Sources say health officials had planned to announce major revisions to the US childhood immunization schedule that would bring it closer to Denmark’s program, but that announcement has been delayed until the new year. Høeg is listed to speak at the postponed event, replacing longtime vaccines official Vinay Prasad. Her temporary elevation could indicate tighter coordination between the agency’s drug and vaccine centers and a renewed focus on re‑examining approved vaccines.

Qualifications Under Scrutiny

Critics note that Høeg lacks traditional experience in large‑scale drug development, regulatory law and organizational management — backgrounds that previous CDER and CBER leaders typically held. Jonathan Howard, a neurologist and psychiatrist who has tracked public Covid contrarian voices, observed that Høeg has not run randomized controlled trials and has limited experience overseeing large regulatory programs.
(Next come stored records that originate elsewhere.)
/-- InternalRegistersAreUnobservable, RepeatedCommandsAnswerTheSame and
EveryCommandAnswersWithALegalStatus: runs of one latched command. -/
theorem witness_Runs : CoreInv (at_ .decode 4 []) ∧ phase (at_ .decode 4 []) = .busy ∧
    runLatched (at_ .decode 4 []) = .next (respondBlockSize (at_ .decode 4 [])) ∧
    runLatched { at_ .decode 4 [] with stateReg := 1, kreg := 2, rc := 3, fsm := .ks } =
      .next (respondBlockSize { at_ .decode 4 [] with stateReg := 1, kreg := 2, rc := 3, fsm := .ks }) ∧
    runLatched { respondBlockSize (at_ .decode 4 []) with tick := 9 } =
      .next (respondBlockSize { respondBlockSize (at_ .decode 4 []) with tick := 9 }) :=
  ⟨at_inv _ _ _ (by decide), rfl, rfl, rfl, rfl⟩

/-- Two cores with one instance and one block (CipherAnswersDependOnBlockAndInstance). -/
theorem witness_CipherAnswers : keyed.keyValid = inKs.keyValid ∧
    instanceKeys keyed = instanceKeys inKs ∧
    keyed.din.extractLsb' 64 64 = inKs.din.extractLsb' 64 64 ∧
    (answer (exec (.encrypt 8 0 0) keyed)).isSome ∧ (answer (exec (.encrypt 8 0 0) inKs)).isSome ∧
    (answer (exec (.decrypt 8 0 0) keyed)).isSome ∧ (answer (exec (.decrypt 8 0 0) inKs)).isSome :=
  ⟨rfl, by rw [keyed_keys keyed rfl rfl, keyed_keys inKs rfl rfl], rfl, rfl, rfl, rfl, rfl⟩

/-- A busy core in each sub-state (SequencerStepRefinesTheCommand), and in the first
(SequencerTakesTheReferenceLatency). -/
theorem witness_Sequencer : (CoreInv inKs ∧ phase inKs = .busy) ∧ (CoreInv inEnc ∧ phase inEnc = .busy) ∧
    (CoreInv inDec ∧ phase inDec = .busy) ∧
    CoreInv (at_ .decode 0x00000082 []) ∧ (at_ .decode 0x00000082 []).fsm = .decode :=
  ⟨⟨witness_inv_ks, rfl⟩, ⟨witness_inv_enc, rfl⟩, ⟨witness_inv_dec, rfl⟩, at_inv _ _ _ (by decide), rfl⟩

/-- A held edge, then a sequencer step, then a waiting response (PaceDoesNotChangeTheAnswer). -/
theorem witness_Pace : CoreInv (at_ .decode 4 [{ pace := .hold }, { pace := .seq }, {}]) ∧
    phase (at_ .decode 4 [{ pace := .hold }, { pace := .seq }, {}]) = .busy ∧
    (∀ e ∈ [({ pace := .hold } : Edge), { pace := .seq }, {}], e.rst = false ∧ e.rspReady = false) ∧
    ∃ t, runSteps 3 (at_ .decode 4 [{ pace := .hold }, { pace := .seq }, {}]) = .next t ∧
      phase t = .resp :=
  ⟨at_inv _ _ _ (by decide), rfl, by decide, _, rfl, rfl⟩

/-- The largest operands and round count (AssemblerPlacesTheOperands); a short and a too long key and
block (HostAndCoreRejectWrongLengths). -/
theorem witness_Host : (assemble (.init80 (2 ^ 80 - 1) (some 255))).isSome ∧
    (assemble (.init128 (2 ^ 128 - 1) none)).isSome ∧ (assemble (.encrypt (2 ^ 64 - 1) none)).isSome ∧
    ([] : List Byte).length ≠ 10 ∧ ([] : List Byte).length ≠ 8 ∧
    255 < (List.replicate 256 (0 : Byte)).length ∧ keyed.keyValid = true := by decide +kernel

/-- The first clause of AssemblerPlacesTheOperands at the lengths 0 and 16, and INIT128 with a round
count. -/
theorem witness_Assembler : (assemble (.init 0 0 (some 0))).isSome ∧
    (assemble (.decrypt (2 ^ 128 - 1) (some 16))).isSome ∧
    (assemble (.init128 (2 ^ 128 - 1) (some 255))).isSome := by decide +kernel

end Sys2Proof.Tests
end

section
/-! PROOFS. The big-endian conversions of 00_scope.md R10 and the operands of 30_encoding.md R80 to
R83: one equation per function of Machine/Operands.lean, then the obligation. -/

namespace Sys2Proof.Proofs.Operands

open Sys2Proof Sys2Proof.Machine

/-! ### Bytes to an integer and back -/

/-- The weight of a byte before `n` others: the model counts in 256, R10 in bits. -/
theorem pow_256_eq (n : Nat) : 256 ^ n = 2 ^ (8 * n) := (Nat.pow_mul 2 8 n).symm

@[simp] theorem bytesToNat_nil : bytesToNat [] = 0 := rfl

@[simp] theorem bytesToNat_concat (bs : List Byte) (b : Byte) :
    bytesToNat (bs ++ [b]) = bytesToNat bs * 256 + b.toNat := by
  simp [bytesToNat]

theorem bytesToNat_cons (b : Byte) (bs : List Byte) :
    bytesToNat (b :: bs) = b.toNat * 256 ^ bs.length + bytesToNat bs := by
  induction bs using List.reverseRecOn with
  | nil => simp [bytesToNat]
  | append_singleton bs c ih =>
    rw [← List.cons_append, bytesToNat_concat, ih, bytesToNat_concat, List.length_append,
      List.length_singleton, Nat.pow_succ]
    ring

/-- R10: byte `j` of `n` has the weight `2^(8(n-1-j))`. -/
theorem bytesToNat_eq_sum (bs : List Byte) : bytesToNat bs =
    ((List.range bs.length).map fun j =>
      (bs.getD j 0).toNat * 2 ^ (8 * (bs.length - 1 - j))).sum := by
  induction bs with
  | nil => rfl
  | cons b bs ih =>
    have weight (j : Nat) : bs.length - 1 - j = bs.length - (j + 1) := by omega
    rw [bytesToNat_cons, ih, pow_256_eq]
    simp [List.range_succ_eq_map, Function.comp_def, weight]

/-- R10: byte `j` of the `n` bytes of `v` is `v` shifted right by the bits below that byte. -/
theorem natToBytes_eq_map (n v : Nat) : natToBytes n v =
    (List.range n).map fun j => BitVec.ofNat 8 (v >>> (8 * (n - 1 - j))) := by
  induction n with
  | zero => rfl
  | succ n ih =>
    have weight (j : Nat) : n - 1 - j = n - (j + 1) := by omega
    simp [natToBytes, ih, List.range_succ_eq_map, weight, Nat.shiftRight_eq_div_pow, pow_256_eq]

@[simp] theorem natToBytes_length (n v : Nat) : (natToBytes n v).length = n := by
  simp [natToBytes_eq_map]

theorem natToBytes_getElem? {n j : Nat} (v : Nat) (hj : j < n) :
    (natToBytes n v)[j]? = some (BitVec.ofNat 8 (v >>> (8 * (n - 1 - j)))) := by
  simp [natToBytes_eq_map, hj]

/-- The conversions invert each other on what `n` bytes can hold. -/
theorem bytesToNat_natToBytes (n v : Nat) : bytesToNat (natToBytes n v) = v % 256 ^ n := by
  induction n with
  | zero => simp [natToBytes, Nat.mod_one]
  | succ n ih =>
    rw [natToBytes, bytesToNat_cons, ih, natToBytes_length, BitVec.toNat_ofNat,
      Nat.mod_pow_succ (b := 256)]
    ring

/-! ### The lanes of the data-in bus -/

theorem lane_getLsbD (d : DataIn) (j : Nat) {b : Nat} (hb : b < 8) :
    (lane d j).getLsbD b = d.getLsbD (120 - 8 * j + b) := by
  simp [lane, hb]

theorem lane_toNat (d : DataIn) (j : Nat) :
    (lane d j).toNat = (d.toNat >>> (120 - 8 * j)) % 256 := BitVec.extractLsb'_toNat ..

theorem lanes_succ (d : DataIn) (n : Nat) : lanes d (n + 1) = lanes d n ++ [lane d n] := by
  simp [lanes, List.range_succ]

/-- The first `n` lanes are the top `8n` bits of the bus: each further lane appends the next byte. -/
theorem bytesToNat_lanes (d : DataIn) {n : Nat} (hn : n ≤ 16) :
    bytesToNat (lanes d n) = d.toNat >>> (128 - 8 * n) := by
  induction n with
  | zero => exact (Nat.shiftRight_eq_zero _ _ d.isLt).symm
  | succ n ih =>
    have above : 128 - 8 * n = (120 - 8 * n) + 8 := by omega
    have here : 128 - 8 * (n + 1) = 120 - 8 * n := by omega
    rw [lanes_succ, bytesToNat_concat, ih (by omega), lane_toNat, above, here, Nat.shiftRight_add,
      Nat.shiftRight_eq_div_pow _ 8]
    exact Nat.div_add_mod' _ 256

/-- A field at the top of the bus is its bits shifted down: nothing stands above it. -/
theorem topField_toNat {k w : Nat} (d : DataIn) (h : k + w = 128) :
    (d.extractLsb' k w).toNat = d.toNat >>> k := by
  have bound : d.toNat >>> k < 2 ^ w := by
    rw [Nat.shiftRight_eq_div_pow]
    exact Nat.div_lt_of_lt_mul (by rw [← Nat.pow_add, h]; exact d.isLt)
  rw [BitVec.extractLsb'_toNat, Nat.mod_eq_of_lt bound]

theorem keyOperand80_toNat (d : DataIn) : (keyOperand80 d).toNat = bytesToNat (lanes d 10) :=
  (topField_toNat d rfl).trans (bytesToNat_lanes d (n := 10) (by decide)).symm

theorem keyOperand128_toNat (d : DataIn) : (keyOperand128 d).toNat = bytesToNat (lanes d 16) :=
  (bytesToNat_lanes d (Nat.le_refl 16)).symm

theorem blockOperand_toNat (d : DataIn) : (blockOperand d).toNat = bytesToNat (lanes d 8) :=
  (topField_toNat d rfl).trans (bytesToNat_lanes d (n := 8) (by decide)).symm

/-! ### The bytes of the result -/

theorem resultByte_eq_ofNat (r : BitVec 64) (j : Nat) :
    resultByte r j = BitVec.ofNat 8 (r.toNat >>> (8 * (8 - 1 - j))) := by
  have weight : 8 * (8 - 1 - j) = 56 - 8 * j := by omega
  rw [weight]
  rfl

theorem resultBytes_eq_natToBytes (r : BitVec 64) :
    (List.range 8).map (resultByte r) = natToBytes 8 r.toNat := by
  rw [natToBytes_eq_map]
  exact List.map_congr_left fun j _ => resultByte_eq_ofNat r j

theorem bytesToNat_resultBytes (r : BitVec 64) :
    bytesToNat ((List.range 8).map (resultByte r)) = r.toNat := by
  rw [resultBytes_eq_natToBytes, bytesToNat_natToBytes]
  exact Nat.mod_eq_of_lt r.isLt

/-- Settles O18: the conversions by their recursion, the operands as the top lanes of the bus. -/
theorem operandsAreBigEndian : Obligations.OperandsAreBigEndian :=
  ⟨fun d j _ _ hb => lane_getLsbD d j hb,
    bytesToNat_eq_sum,
    fun _ v _ hj => natToBytes_getElem? v hj,
    fun d => ⟨⟨rfl, keyOperand80_toNat d⟩, ⟨rfl, keyOperand128_toNat d⟩, ⟨rfl, blockOperand_toNat d⟩⟩,
    fun r => ⟨resultBytes_eq_natToBytes r, bytesToNat_resultBytes r⟩⟩

end Sys2Proof.Proofs.Operands
end

section
/-! PROOFS. PHASE, the handshake outputs and what one edge does in each phase (10_state.md R28, R34,
R38, 30_encoding.md R71 to R73, 70_reset_and_hazards.md R230), and the statements that rest on them. -/

namespace Sys2Proof.Proofs.CoreState

open Sys2Proof Sys2Proof.Machine Sys2Proof.Laws

/-! ### PHASE as a view of FSM, and the outputs as views of PHASE -/

theorem phase_eq_idle_iff (s : State) : phase s = .idle ↔ s.fsm = .idle := by
  unfold phase
  cases s.fsm <;> simp [phaseOf]

theorem phase_eq_resp_iff (s : State) : phase s = .resp ↔ s.fsm = .resp := by
  unfold phase
  cases s.fsm <;> simp [phaseOf]

theorem phase_eq_busy_iff (s : State) :
    phase s = .busy ↔ s.fsm = .decode ∨ s.fsm = .ks ∨ s.fsm = .enc ∨ s.fsm = .dec := by
  unfold phase
  cases s.fsm <;> simp [phaseOf]

theorem cmdReady_iff (s : State) : cmdReady s = true ↔ phase s = .idle := decide_eq_true_iff

theorem rspValid_iff (s : State) : rspValid s = true ↔ phase s = .resp := decide_eq_true_iff

/-! ### One edge in each phase -/

theorem clockEdge_reset {e : Edge} (h : e.rst = true) (s : State) :
    clockEdge e s = .next (resetEdge s) := if_pos h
Former acting FDA commissioner Janet Woodcock warned that CDER’s portfolio is broad, covering new drugs, generics, biosimilars and over‑the‑counter products, and that leading the center requires significant managerial expertise.

“It’s a huge management job, if you do it right,” Woodcock said, cautioning that the center oversees more than 5,000 employees and a wide range of programs that demand constant oversight.
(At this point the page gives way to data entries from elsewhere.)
-- ==== Sys2Proof/Machine/KeySchedule.lean ====
section
/-! DEFINITION. The key schedule and the EXPAND_KEY command (41_key_schedule.md). -/

namespace Sys2Proof.Machine

/-- RotWord: byte 0 moves to the end (R120). -/
def rotWord (w : Word) : Word := ⟨w.a1, w.a2, w.a3, w.a0⟩

/-- SubWord: the S-box on each byte (R120). -/
def subWord (w : Word) : Word := ⟨sbox w.a0, sbox w.a1, sbox w.a2, sbox w.a3⟩

/-- Rcon[j]: Rcon[1] = 0x01, each next one doubled (R121). The spec defines no Rcon[0] and no rule
uses one (R126); it is 0x00 here. DESIGN CHOICE, notes/assumptions/7.md. -/
def rcon : Nat → Byte
  | 0 => 0x00
  | 1 => 0x01
  | j + 2 => xtime (rcon (j + 1))

/-- The round constant as a word: XORed into byte 0 only (R121). -/
def rconWord (j : Nat) : Word := ⟨rcon j, 0x00, 0x00, 0x00⟩

/-- Word `i` of the raw key: `(K[4i], K[4i+1], K[4i+2], K[4i+3])` (R123). -/
def keyWord (k : List Byte) (i : Nat) : Word :=
  ⟨k.getD (4 * i) 0, k.getD (4 * i + 1) 0, k.getD (4 * i + 2) 0, k.getD (4 * i + 3) 0⟩

/-- What word `i`'s predecessor `t = w[i-1]` becomes before it is XORed into `w[i-Nk]` (R123). -/
def scheduleTemp (nk i : Nat) (t : Word) : Word :=
  if i % nk = 0 then (subWord (rotWord t)).xor (rconWord (i / nk))
  else if nk = 8 ∧ i % nk = 4 then subWord t
  else t

/-- Word `i` of the schedule, from the words before it: `w[i-Nk] ^ t` (R123). -/
def nextWord (nk : Nat) (w : List Word) (i : Nat) : Word :=
  (w.getD (i - nk) .zero).xor (scheduleTemp nk i (w.getD (i - 1) .zero))

/-- KeyExpansion: the first Nk words are the raw key, the rest follow one by one up to word
4(Nr + 1) − 1 (R123). -/
def keyExpansion (nk : Nat) (k : List Byte) : List Word :=
  (List.range' nk (4 * (nrOf nk + 1) - nk)).foldl (fun w i => w ++ [nextWord nk w i])
    ((List.range nk).map (keyWord k))

/-- The 240 bytes of RK: word `i` at RK[4i .. 4i+3], and 0x00 past round key NR (R122, R124). -/
def layoutRoundKeys (nk : Nat) (w : List Word) : RoundKeys :=
  Vector.ofFn fun j =>
    if j.val < 16 * (nk + 7) then (w.getD (j.val / 4) .zero).byte (j.val % 4) else 0x00

/-- The ExpandedKey of the raw key KEY[0 .. KEYLEN−1] (R122, R124). -/
def expandedKey (keylen : Byte) (key : KeyBytes) : RoundKeys :=
  layoutRoundKeys (nkOf keylen) (keyExpansion (nkOf keylen) (key.toList.take keylen.toNat))

/-- The registers a successful EXPAND_KEY writes: RK, NR and KEY_VALID (R122). -/
def Engine.installKey (e : Engine) : Engine :=
  { e with
    rk := expandedKey e.keylen e.key
    nr := BitVec.ofNat 8 (nrOf (nkOf e.keylen)) }.setKeyValid

/-- EXPAND_KEY: KEY_LENGTH, with KEY_VALID <- 0, when KEYLEN is illegal; else the expansion (R122). -/
def execExpandKey (s : State) : Result :=
  if legalKeyLength s.engine.keylen then finishOk s.engine.installKey s
  else raiseCmdError .keyLength s.engine.clearKeyValid s

end Sys2Proof.Machine
end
The Department of Health and Human Services, through spokesperson Emily Hilliard, countered that Høeg’s advisory work on drug safety, computational safety modeling and vaccine surveillance aligns with the responsibilities of the role.

Policy Positions And Past Work

Høeg has publicly advocated aligning some US childhood vaccine recommendations with Denmark’s schedule, a proposal opponents say overlooks crucial differences in health systems. Denmark has universal health coverage, a national health registry, near‑universal prenatal hepatitis B screening and extensive follow‑up systems — conditions that make direct policy transfer to the United States problematic, public health experts say.
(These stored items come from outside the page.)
-- ==== Sys2Proof/Certificates/Slice0/Obligations.lean ====
section
/-! DEFINITION. The statements for the provers, from the spec's numbered rules. Commands are stated at
`exec`, as Execute runs them with CMD already written (30_encoding.md rule R70), and at
`exec (.hostWrite 0x000 v)` where the whole CMD write matters. -/

open Sys2Proof Sys2Proof.Machine

/-! ### Encoding (30_encoding.md) -/

/-- Decoding an encoded well-formed instruction gives it back, every operand at every value
(R71, R75, R77, R80). -/
def Obligations.DecodeOfEncodeIsTheInstruction : Prop :=
  ∀ i : Instr, i.wf = true → decode (encode i) = .ok i

/-- Each word has one meaning: what a word decodes to is well formed and encodes to that word
(R74, R76, R77). Every command byte decodes (R74). A transaction word is refused exactly when it is a
read with DATA other than 0; R77 only says that DATA is 0 for a read, and refusing the other words is
the model's choice, notes/assumptions/4.md. -/
def Obligations.EncodeOfDecodeIsTheWord : Prop :=
  (∀ (w : TableWord) (i : Instr), decode w = .ok i → i.wf = true ∧ encode i = w) ∧
  (∀ v : Byte, ∃ i : Instr, decode (.cmd8 v) = .ok i) ∧
  (∀ w : BitVec 18, decode (.txn18 w) = .error .readWithData ↔
    w.getLsbD 17 = false ∧ w.extractLsb' 0 8 ≠ 0) ∧
  (∀ w : BitVec 18, ¬ (w.getLsbD 17 = false ∧ w.extractLsb' 0 8 ≠ 0) →
    ∃ i : Instr, decode (.txn18 w) = .ok i)

/-- Words written out from R80's patterns and R77's fields decode to what they stand for. The last
clause, that a read with DATA other than 0 is refused, is no rule of the spec but the model's choice,
notes/assumptions/4.md. -/
def Obligations.WrittenOutWordsDecode : Prop :=
  decode (.cmd8 0b00000000#8) = .ok .nop ∧
  decode (.cmd8 0b00000001#8) = .ok .expandKey ∧
  decode (.cmd8 0b00000010#8) = .ok .encrypt ∧
  decode (.cmd8 0b00000011#8) = .ok .decrypt ∧
  decode (.cmd8 0b00000100#8) = .ok .subBytes ∧
  decode (.cmd8 0b00000101#8) = .ok .invSubBytes ∧
  decode (.cmd8 0b00000110#8) = .ok .shiftRows ∧
  decode (.cmd8 0b00000111#8) = .ok .invShiftRows ∧
  decode (.cmd8 0b00001000#8) = .ok .mixColumns ∧
  decode (.cmd8 0b00001001#8) = .ok .invMixColumns ∧
  decode (.cmd8 0b00111010#8) = .ok (.addRoundKey 3) ∧
  decode (.cmd8 0b00001011#8) = .ok .gfMul ∧
  decode (.cmd8 0b00011011#8) = .ok (.illegalCmd 0x1B) ∧
  decode (.txn18 0b100000000000000010#18) = .ok (.hostWrite 0x000 0x02) ∧
  decode (.txn18 0b100001000000000000#18) = .ok (.hostWrite 0x010 0x00) ∧
  decode (.txn18 0b000000000100000000#18) = .ok (.hostRead 0x001) ∧
  decode (.txn18 0b000000000100000001#18) = .error .readWithData

/-- R80's procedure: a byte is decoded by testing `v & mask == match` against each row, at most one
row matches, and a byte no row matches is ILLEGAL_CMD. -/
def Obligations.CommandTableScanIsTheDecoder : Prop :=
  (∀ v : Byte, scanRows v = rowIndex (decodeCommand v)) ∧
  (∀ v : Byte, ∀ a ∈ commandRows, ∀ b ∈ commandRows,
    a.matches v = true → b.matches v = true → a = b) ∧
  (∀ v : Byte, scanRows v = none ↔ decodeCommand v = .illegalCmd v)

/-- R74: OP 0xC to 0xF is illegal with every ARG; an illegal byte raises CmdError(4) and has no other
effect than ERR and the stored CMD; 27 bytes are legal, and they are the listed ones; the other 229
are ILLEGAL_CMD. -/
def Obligations.TwoHundredTwentyNineBytesAreIllegal : Prop :=
  (∀ (v : Byte) (s : State),
    exec (.illegalCmd v) s = .next { s with engine := { s.engine with err := 4 } }) ∧
  (∀ v : Byte, 0xC ≤ (opField v).toNat → decodeCommand v = .illegalCmd v) ∧
  (∀ (v : Byte) (s : State), decodeCommand v = .illegalCmd v →
    exec (.hostWrite 0x000 v) s = .next { s with engine := { s.engine with cmd := v, err := 4 } }) ∧
  (∀ v : Byte, decodeCommand v ≠ .illegalCmd v ↔
    v.toNat ≤ 0x09 ∨ v = 0x0B ∨ ∃ r : BitVec 4, v = commandByte r 0xA) ∧
  ((List.range 256).filter fun n =>
    decodeCommand (BitVec.ofNat 8 n) != .illegalCmd (BitVec.ofNat 8 n)).length = 27 ∧
  ((List.range 256).filter fun n =>
    decodeCommand (BitVec.ofNat 8 n) == .illegalCmd (BitVec.ofNat 8 n)).length = 229

/-- R73: with OP 0x0 to 0x9 or 0xB and ARG ≠ 0 a byte raises ILLEGAL_CMD and changes nothing except ERR
and CMD; with OP 0xA every ARG is well formed, and is the round index. -/
def Obligations.NonzeroArgIsIllegalExceptForAddRoundKey : Prop :=
  (∀ (arg op : BitVec 4) (s : State), arg ≠ 0 → (op.toNat ≤ 0x9 ∨ op = 0xB) →
    exec (.hostWrite 0x000 (commandByte arg op)) s =
      .next { s with engine := { s.engine with cmd := commandByte arg op, err := 4 } }) ∧
  (∀ arg : BitVec 4, decodeCommand (commandByte arg 0xA) = .addRoundKey arg ∧
    (Instr.addRoundKey arg).wf = true)

/-- R77: W in bit 17, OFF in bits 16:8, DATA in bits 7:0, DATA 0 for a read, and the three example
words. -/
def Obligations.TransactionWordHasItsFields : Prop :=
  (∀ (off : Offset) (v : Byte), ∃ w : BitVec 18, encode (.hostWrite off v) = .txn18 w ∧
    w.getLsbD 17 = true ∧ w.extractLsb' 8 9 = off ∧ w.extractLsb' 0 8 = v) ∧
  (∀ off : Offset, ∃ w : BitVec 18, encode (.hostRead off) = .txn18 w ∧
    w.getLsbD 17 = false ∧ w.extractLsb' 8 9 = off ∧ w.extractLsb' 0 8 = 0) ∧
  encode (.hostWrite 0x000 0x02) = .txn18 0x20002 ∧
  encode (.hostWrite 0x010 0x00) = .txn18 0x21000 ∧
  encode (.hostRead 0x001) = .txn18 0x00100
Her published work includes an analysis that used crowd‑sourced, unconfirmed reports to estimate myocarditis rates after Covid vaccination. She has also advised controversial state officials and publicly questioned the evidence behind some routine childhood vaccines, raising concerns among many immunization experts. During a recent Advisory Committee on Immunization Practices (ACIP) presentation, Høeg questioned cumulative aluminum exposure from multiple childhood vaccines and raised questions about RSV immunizations — points that public health authorities and the CDC say are not supported by the broader evidence base.

Concerns About Transparency And Regulatory Direction

Høeg inherits a new priority voucher program for one‑day drug approvals that has already drawn scrutiny. Critics have questioned how drugs are selected for the program and whether decision‑making is sufficiently transparent. Some observers say the FDA appears to be easing review standards for many drugs while intensifying scrutiny of vaccines.

In December, 12 former FDA commissioners warned in the New England Journal of Medicine about reduced transparency in recent vaccine‑regulatory changes, urging open scientific debate and rigorous public documentation of benefits and harms. The former commissioners and other public health leaders argue that transparent processes are essential to maintain public trust.

Why This Matters

Public health experts emphasize that vaccine policy must be tailored to local epidemiology, health‑system capacity and follow‑up infrastructure. Several advisers cautioned that wholesale adoption of another country’s immunization schedule without addressing structural differences could lead to gaps in protection for vulnerable populations.

As Høeg assumes the acting CDER role, tensions between calls for regulatory change and demands for transparent, evidence‑based policymaking are likely to continue. Stakeholders across medicine and public health are watching closely for how the agency balances review speed, safety surveillance and long‑term public trust.